*** DATA FOR THIS EXERCISE Section Begins ***

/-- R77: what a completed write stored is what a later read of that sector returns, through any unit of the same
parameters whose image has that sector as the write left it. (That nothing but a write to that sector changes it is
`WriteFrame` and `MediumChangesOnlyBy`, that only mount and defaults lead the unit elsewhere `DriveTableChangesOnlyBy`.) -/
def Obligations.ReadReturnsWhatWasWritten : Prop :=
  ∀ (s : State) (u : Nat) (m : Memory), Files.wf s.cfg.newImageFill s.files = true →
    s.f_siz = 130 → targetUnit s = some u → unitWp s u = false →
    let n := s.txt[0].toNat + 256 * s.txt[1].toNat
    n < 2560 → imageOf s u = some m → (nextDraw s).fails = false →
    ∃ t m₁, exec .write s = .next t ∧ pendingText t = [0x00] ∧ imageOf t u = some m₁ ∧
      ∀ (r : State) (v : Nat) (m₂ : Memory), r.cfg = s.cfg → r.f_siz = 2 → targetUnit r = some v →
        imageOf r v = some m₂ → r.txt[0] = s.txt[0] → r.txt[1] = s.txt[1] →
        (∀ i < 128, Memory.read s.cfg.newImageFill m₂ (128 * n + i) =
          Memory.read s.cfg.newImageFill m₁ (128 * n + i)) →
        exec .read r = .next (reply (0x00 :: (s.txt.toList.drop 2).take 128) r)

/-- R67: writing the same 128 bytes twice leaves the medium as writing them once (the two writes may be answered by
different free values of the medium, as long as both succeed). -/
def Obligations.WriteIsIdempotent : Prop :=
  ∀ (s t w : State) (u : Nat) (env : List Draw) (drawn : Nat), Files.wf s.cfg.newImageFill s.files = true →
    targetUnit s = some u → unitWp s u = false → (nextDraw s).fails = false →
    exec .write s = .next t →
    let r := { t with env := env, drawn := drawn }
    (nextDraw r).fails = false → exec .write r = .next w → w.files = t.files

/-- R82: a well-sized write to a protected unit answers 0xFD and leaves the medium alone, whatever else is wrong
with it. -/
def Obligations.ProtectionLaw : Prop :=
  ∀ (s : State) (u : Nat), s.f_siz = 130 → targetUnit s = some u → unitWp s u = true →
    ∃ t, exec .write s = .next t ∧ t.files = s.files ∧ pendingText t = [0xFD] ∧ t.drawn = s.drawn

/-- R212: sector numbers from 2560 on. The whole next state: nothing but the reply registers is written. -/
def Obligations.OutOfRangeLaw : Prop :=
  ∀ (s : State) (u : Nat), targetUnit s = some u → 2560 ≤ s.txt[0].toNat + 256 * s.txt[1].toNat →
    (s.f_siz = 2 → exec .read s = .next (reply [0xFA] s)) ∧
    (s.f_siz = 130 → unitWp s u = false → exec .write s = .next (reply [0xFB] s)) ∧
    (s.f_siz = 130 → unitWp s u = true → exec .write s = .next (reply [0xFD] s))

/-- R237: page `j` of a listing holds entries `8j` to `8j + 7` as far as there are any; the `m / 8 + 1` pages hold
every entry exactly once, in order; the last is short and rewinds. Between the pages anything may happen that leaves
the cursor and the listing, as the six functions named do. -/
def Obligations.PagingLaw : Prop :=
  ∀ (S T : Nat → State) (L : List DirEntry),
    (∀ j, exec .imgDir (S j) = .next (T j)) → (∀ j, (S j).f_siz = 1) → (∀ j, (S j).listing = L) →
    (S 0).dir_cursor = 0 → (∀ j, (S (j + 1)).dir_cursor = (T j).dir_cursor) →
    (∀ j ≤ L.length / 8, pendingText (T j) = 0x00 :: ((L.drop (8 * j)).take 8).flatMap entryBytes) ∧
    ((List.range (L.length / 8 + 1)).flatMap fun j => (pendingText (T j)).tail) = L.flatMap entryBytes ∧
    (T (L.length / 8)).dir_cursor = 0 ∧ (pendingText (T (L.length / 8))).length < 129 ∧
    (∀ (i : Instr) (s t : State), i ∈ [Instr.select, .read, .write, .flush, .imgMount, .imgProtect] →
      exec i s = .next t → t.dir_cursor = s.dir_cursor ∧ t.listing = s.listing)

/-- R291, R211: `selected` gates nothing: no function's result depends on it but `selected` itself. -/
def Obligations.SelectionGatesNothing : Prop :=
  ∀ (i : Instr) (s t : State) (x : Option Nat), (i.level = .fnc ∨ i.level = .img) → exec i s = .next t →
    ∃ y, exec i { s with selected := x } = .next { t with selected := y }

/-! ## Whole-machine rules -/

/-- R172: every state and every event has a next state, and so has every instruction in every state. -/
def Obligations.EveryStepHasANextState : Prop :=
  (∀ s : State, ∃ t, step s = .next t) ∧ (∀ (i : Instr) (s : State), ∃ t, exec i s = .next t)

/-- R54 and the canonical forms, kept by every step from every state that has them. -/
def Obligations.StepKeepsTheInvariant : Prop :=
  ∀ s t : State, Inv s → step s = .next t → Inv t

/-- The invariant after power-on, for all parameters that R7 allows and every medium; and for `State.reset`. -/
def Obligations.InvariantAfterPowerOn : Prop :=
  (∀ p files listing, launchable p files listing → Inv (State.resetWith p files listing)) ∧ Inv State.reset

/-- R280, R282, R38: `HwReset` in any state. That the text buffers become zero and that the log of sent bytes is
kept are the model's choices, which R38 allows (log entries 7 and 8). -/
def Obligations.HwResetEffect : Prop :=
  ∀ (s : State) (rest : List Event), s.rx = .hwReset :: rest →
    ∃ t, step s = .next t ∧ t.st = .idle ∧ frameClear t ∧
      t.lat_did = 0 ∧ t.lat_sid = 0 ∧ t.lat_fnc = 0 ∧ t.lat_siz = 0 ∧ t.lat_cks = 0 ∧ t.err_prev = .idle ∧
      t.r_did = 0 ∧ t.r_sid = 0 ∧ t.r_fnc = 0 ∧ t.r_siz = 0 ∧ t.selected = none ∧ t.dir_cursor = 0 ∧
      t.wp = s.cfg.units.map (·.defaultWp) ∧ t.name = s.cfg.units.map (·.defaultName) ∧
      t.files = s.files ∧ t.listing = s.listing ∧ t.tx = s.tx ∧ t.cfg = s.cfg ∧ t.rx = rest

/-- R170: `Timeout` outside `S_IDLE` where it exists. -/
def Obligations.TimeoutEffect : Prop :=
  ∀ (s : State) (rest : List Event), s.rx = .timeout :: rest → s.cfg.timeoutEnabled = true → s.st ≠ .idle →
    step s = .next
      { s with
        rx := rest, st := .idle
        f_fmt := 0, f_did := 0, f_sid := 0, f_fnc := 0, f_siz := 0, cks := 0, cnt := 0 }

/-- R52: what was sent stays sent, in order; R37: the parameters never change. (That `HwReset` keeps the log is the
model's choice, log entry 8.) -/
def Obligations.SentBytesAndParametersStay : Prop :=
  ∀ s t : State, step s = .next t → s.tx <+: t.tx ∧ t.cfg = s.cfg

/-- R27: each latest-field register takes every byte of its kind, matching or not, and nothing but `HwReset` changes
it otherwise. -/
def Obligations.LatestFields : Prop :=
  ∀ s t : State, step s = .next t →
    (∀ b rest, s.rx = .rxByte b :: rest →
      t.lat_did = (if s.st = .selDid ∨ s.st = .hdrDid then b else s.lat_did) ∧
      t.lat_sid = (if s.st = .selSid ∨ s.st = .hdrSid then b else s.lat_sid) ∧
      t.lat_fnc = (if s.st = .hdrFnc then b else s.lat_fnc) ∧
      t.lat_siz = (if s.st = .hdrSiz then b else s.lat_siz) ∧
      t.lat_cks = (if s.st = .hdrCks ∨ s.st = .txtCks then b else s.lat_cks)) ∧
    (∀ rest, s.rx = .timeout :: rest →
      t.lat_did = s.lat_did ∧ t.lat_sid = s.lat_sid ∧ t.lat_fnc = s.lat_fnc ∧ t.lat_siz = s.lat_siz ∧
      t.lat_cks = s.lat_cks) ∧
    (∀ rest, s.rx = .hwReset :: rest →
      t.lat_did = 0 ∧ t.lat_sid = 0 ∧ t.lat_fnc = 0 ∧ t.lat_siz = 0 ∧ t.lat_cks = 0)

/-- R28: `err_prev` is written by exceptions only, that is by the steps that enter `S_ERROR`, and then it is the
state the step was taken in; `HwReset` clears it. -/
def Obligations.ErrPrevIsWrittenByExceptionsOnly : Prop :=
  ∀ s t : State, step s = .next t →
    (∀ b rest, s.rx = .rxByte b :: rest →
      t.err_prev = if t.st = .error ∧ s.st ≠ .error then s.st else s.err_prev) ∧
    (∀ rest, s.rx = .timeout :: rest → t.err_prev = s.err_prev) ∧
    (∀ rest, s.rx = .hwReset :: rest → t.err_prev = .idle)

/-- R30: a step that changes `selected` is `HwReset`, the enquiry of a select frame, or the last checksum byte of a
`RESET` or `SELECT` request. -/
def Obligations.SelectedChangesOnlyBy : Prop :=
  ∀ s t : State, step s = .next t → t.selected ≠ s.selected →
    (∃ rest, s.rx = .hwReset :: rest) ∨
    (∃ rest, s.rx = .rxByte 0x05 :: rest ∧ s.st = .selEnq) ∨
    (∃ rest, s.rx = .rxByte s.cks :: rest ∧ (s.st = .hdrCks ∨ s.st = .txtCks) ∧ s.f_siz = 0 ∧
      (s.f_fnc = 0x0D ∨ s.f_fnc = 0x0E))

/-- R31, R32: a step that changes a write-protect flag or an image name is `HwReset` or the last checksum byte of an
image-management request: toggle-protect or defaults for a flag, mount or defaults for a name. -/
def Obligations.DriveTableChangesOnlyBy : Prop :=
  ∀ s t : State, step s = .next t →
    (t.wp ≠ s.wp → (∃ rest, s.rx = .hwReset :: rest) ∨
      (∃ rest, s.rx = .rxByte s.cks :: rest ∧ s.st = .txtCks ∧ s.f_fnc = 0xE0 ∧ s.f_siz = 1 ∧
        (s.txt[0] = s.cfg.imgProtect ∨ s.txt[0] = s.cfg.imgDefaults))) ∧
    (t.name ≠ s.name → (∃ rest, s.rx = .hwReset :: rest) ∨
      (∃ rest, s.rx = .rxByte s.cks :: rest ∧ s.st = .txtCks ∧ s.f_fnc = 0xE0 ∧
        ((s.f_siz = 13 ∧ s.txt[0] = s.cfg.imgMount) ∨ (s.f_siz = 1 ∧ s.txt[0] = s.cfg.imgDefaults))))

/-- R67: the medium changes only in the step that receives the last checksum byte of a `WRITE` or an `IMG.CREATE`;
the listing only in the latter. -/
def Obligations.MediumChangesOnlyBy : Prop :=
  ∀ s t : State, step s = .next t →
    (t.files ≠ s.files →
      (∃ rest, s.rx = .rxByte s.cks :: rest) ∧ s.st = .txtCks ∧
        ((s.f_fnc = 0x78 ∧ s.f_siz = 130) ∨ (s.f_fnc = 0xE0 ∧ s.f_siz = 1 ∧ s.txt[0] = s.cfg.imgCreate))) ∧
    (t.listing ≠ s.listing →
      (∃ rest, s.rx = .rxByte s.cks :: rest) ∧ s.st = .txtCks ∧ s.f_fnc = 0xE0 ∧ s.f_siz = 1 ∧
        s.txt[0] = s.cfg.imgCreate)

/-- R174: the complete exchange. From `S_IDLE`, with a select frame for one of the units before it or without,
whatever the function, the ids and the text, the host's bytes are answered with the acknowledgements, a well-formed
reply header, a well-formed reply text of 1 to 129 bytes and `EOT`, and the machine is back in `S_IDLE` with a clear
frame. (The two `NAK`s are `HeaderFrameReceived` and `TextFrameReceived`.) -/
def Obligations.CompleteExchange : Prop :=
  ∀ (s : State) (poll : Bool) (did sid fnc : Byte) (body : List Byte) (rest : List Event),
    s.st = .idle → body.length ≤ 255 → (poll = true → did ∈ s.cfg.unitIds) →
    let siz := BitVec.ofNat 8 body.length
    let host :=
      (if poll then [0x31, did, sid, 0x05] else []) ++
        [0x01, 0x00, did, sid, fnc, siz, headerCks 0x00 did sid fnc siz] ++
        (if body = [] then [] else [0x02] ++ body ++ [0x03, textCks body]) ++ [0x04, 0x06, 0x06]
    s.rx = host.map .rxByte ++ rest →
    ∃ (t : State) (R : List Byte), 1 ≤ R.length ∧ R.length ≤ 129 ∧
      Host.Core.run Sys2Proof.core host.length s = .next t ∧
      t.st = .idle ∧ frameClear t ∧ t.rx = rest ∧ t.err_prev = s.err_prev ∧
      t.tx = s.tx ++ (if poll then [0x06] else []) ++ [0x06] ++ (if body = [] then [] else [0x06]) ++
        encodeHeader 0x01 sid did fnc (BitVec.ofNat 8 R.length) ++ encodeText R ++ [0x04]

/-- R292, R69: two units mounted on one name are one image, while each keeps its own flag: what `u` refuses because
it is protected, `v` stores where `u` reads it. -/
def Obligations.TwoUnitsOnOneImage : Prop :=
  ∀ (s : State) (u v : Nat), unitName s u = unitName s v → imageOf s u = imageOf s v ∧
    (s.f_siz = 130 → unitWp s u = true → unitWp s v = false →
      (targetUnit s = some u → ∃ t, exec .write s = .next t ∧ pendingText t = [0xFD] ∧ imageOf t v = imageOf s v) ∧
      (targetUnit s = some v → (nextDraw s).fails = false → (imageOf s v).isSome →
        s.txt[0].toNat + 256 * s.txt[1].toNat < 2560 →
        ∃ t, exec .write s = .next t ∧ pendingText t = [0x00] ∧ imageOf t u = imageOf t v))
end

*** DATA FOR THIS EXERCISE Section Ends ***
*** DATA FOR THIS EXERCISE Section Begins ***

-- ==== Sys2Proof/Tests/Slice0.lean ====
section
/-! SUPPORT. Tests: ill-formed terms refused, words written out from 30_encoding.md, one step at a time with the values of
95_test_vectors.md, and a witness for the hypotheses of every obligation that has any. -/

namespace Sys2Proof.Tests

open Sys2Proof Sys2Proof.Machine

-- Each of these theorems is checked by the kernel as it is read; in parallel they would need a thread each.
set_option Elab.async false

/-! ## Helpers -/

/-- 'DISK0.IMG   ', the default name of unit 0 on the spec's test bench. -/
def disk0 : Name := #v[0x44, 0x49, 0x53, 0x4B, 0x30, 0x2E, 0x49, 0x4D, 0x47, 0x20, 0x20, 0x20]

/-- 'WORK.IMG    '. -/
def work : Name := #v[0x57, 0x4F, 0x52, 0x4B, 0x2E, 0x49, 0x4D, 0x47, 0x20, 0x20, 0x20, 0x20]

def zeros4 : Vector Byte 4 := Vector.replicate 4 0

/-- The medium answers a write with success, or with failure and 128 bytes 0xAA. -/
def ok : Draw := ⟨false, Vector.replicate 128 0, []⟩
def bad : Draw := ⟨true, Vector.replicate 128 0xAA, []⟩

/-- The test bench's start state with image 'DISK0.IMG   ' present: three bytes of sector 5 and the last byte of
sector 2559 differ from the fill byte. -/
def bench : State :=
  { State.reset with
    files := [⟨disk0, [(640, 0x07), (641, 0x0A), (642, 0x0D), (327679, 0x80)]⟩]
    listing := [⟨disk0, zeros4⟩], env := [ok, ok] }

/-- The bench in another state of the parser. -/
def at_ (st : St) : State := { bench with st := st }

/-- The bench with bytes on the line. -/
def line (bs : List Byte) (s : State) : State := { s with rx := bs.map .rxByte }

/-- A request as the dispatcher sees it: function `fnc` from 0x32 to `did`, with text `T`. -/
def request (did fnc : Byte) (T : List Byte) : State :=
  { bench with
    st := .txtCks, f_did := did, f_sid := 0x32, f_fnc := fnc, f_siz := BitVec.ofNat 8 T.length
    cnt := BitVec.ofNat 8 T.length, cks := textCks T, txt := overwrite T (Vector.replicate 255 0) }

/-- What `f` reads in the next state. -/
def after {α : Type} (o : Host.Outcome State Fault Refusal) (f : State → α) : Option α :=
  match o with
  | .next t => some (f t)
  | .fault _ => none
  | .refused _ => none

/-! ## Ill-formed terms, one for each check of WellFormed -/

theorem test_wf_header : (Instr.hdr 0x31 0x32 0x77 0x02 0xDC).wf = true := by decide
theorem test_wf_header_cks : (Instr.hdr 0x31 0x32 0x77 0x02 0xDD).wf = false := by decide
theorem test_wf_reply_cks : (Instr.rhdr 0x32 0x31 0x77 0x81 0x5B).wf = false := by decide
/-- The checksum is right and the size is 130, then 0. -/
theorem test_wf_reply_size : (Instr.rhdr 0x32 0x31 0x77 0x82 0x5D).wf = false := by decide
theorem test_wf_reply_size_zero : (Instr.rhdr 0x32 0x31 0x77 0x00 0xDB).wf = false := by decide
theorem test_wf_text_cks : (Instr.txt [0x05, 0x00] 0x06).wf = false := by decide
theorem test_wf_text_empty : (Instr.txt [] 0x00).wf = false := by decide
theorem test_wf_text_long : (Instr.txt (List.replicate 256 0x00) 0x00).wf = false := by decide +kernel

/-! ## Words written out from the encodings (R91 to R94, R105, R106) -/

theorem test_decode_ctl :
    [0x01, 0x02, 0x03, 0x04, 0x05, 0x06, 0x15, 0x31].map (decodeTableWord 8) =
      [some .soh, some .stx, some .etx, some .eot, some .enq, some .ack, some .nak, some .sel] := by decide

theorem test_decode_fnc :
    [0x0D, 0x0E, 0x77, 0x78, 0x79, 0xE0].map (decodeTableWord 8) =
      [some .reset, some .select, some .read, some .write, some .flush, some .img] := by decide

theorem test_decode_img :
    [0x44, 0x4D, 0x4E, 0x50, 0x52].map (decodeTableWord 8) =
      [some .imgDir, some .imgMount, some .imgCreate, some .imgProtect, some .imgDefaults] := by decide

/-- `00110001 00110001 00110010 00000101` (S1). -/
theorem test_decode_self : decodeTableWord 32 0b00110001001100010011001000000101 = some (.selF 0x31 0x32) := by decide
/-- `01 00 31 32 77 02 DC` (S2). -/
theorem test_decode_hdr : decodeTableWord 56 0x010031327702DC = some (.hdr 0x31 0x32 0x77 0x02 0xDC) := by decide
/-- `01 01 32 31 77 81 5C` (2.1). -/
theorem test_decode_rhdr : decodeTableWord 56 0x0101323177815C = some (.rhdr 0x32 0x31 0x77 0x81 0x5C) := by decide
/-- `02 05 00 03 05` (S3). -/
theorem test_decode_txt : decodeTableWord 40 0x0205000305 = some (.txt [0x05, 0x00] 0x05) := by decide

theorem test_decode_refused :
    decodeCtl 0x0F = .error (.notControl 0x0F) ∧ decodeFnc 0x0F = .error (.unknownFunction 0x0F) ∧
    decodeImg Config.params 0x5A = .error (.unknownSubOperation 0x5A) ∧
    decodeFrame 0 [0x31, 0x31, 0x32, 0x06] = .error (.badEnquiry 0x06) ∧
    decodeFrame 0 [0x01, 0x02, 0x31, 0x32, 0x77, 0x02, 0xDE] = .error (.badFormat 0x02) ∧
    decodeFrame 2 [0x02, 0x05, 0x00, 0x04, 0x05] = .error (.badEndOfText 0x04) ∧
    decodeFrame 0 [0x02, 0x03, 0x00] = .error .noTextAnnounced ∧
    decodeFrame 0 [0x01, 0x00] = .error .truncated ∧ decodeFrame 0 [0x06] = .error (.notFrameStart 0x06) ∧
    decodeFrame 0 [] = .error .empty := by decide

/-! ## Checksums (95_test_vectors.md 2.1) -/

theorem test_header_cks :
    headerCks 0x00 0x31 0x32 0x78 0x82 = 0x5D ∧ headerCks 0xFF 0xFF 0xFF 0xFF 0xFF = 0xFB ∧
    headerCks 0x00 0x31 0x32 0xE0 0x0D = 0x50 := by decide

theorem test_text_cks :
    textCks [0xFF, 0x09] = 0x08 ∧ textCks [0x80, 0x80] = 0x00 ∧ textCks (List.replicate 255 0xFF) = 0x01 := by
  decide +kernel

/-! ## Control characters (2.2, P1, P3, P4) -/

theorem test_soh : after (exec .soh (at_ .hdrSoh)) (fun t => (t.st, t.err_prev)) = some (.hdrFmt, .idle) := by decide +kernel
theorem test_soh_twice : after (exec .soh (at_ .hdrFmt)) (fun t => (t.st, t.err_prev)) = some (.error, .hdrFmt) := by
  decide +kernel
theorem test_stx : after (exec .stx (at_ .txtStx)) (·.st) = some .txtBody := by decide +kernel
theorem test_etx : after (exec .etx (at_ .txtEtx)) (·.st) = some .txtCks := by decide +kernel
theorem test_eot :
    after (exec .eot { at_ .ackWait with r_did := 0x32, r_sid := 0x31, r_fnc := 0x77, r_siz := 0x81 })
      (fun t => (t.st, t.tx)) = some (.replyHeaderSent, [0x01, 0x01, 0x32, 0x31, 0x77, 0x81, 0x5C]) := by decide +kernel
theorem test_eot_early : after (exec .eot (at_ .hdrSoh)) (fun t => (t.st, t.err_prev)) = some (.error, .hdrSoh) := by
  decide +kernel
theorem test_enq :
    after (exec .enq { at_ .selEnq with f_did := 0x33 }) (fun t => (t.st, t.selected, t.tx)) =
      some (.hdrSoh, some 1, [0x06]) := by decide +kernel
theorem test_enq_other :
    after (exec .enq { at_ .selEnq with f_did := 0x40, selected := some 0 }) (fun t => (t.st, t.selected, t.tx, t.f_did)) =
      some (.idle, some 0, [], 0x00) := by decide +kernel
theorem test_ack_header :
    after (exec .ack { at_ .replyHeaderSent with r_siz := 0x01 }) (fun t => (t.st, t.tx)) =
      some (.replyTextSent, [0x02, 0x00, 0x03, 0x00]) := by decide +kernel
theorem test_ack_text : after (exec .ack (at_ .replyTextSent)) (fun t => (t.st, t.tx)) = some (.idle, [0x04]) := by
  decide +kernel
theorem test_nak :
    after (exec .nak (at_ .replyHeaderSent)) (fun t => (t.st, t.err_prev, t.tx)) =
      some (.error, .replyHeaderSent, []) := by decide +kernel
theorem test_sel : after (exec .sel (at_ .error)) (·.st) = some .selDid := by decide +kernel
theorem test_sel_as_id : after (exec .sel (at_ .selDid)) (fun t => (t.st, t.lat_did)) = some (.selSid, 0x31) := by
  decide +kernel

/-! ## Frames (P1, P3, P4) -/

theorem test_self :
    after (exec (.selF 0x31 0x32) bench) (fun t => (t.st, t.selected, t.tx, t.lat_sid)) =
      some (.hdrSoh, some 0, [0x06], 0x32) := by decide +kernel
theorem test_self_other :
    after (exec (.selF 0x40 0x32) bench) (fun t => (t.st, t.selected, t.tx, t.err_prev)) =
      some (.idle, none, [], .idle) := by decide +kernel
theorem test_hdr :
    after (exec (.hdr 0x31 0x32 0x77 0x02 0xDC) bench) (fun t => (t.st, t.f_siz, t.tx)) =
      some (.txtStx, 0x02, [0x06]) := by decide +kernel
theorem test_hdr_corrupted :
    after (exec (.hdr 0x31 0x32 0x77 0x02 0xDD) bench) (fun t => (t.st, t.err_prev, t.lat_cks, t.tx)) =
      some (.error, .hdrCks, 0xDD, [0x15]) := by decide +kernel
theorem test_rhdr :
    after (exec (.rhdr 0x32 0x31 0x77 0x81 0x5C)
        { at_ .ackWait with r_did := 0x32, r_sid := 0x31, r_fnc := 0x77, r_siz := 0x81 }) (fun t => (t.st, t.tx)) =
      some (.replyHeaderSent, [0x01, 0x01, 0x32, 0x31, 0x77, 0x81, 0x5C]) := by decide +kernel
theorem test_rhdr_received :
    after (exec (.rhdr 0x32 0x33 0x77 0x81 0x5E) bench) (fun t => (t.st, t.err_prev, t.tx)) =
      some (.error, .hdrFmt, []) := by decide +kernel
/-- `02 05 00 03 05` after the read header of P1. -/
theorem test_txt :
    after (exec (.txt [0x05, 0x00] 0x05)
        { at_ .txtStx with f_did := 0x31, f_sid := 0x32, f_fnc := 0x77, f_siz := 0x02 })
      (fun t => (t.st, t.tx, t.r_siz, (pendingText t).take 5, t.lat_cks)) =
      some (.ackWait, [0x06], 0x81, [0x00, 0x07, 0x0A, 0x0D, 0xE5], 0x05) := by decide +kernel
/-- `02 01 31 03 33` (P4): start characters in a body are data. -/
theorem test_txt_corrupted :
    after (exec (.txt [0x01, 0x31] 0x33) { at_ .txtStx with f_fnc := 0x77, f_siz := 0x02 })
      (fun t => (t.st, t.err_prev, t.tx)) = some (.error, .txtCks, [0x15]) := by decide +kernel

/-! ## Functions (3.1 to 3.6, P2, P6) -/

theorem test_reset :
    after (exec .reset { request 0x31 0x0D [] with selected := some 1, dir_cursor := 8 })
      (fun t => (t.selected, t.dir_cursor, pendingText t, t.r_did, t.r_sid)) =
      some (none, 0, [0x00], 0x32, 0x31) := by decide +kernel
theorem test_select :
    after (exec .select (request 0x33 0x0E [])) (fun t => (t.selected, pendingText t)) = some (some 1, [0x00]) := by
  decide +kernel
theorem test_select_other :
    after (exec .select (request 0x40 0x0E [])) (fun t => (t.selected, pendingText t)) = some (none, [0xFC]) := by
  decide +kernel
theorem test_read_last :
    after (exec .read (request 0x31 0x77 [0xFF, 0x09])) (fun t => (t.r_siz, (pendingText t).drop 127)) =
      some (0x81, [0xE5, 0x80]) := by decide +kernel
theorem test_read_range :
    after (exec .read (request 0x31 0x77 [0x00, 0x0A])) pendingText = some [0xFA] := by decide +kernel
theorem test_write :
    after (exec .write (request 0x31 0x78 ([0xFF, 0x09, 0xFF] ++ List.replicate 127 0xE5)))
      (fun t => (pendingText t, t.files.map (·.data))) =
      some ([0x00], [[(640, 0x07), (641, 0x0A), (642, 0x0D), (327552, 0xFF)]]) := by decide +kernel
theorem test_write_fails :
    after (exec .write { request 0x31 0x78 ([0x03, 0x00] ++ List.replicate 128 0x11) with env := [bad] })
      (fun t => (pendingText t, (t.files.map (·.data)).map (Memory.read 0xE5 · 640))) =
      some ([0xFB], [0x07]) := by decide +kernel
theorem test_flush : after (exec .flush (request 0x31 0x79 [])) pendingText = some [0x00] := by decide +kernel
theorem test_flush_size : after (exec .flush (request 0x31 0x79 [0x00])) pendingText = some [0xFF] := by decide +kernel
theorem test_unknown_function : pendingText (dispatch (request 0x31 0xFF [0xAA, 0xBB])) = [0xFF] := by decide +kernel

*** DATA FOR THIS EXERCISE Section Ends ***

WHAT TO PRODUCE → Copy out every line of the data that includes the word "each".

RESULT OF THE TASK →
/-- R27: each latest-field register takes every byte of its kind, matching or not, and nothing but `HwReset` changes
/-- R292, R69: two units mounted on one name are one image, while each keeps its own flag: what `u` refuses because
-- Each of these theorems is checked by the kernel as it is read; in parallel they would need a thread each.
/-! ## Ill-formed terms, one for each check of WellFormed -/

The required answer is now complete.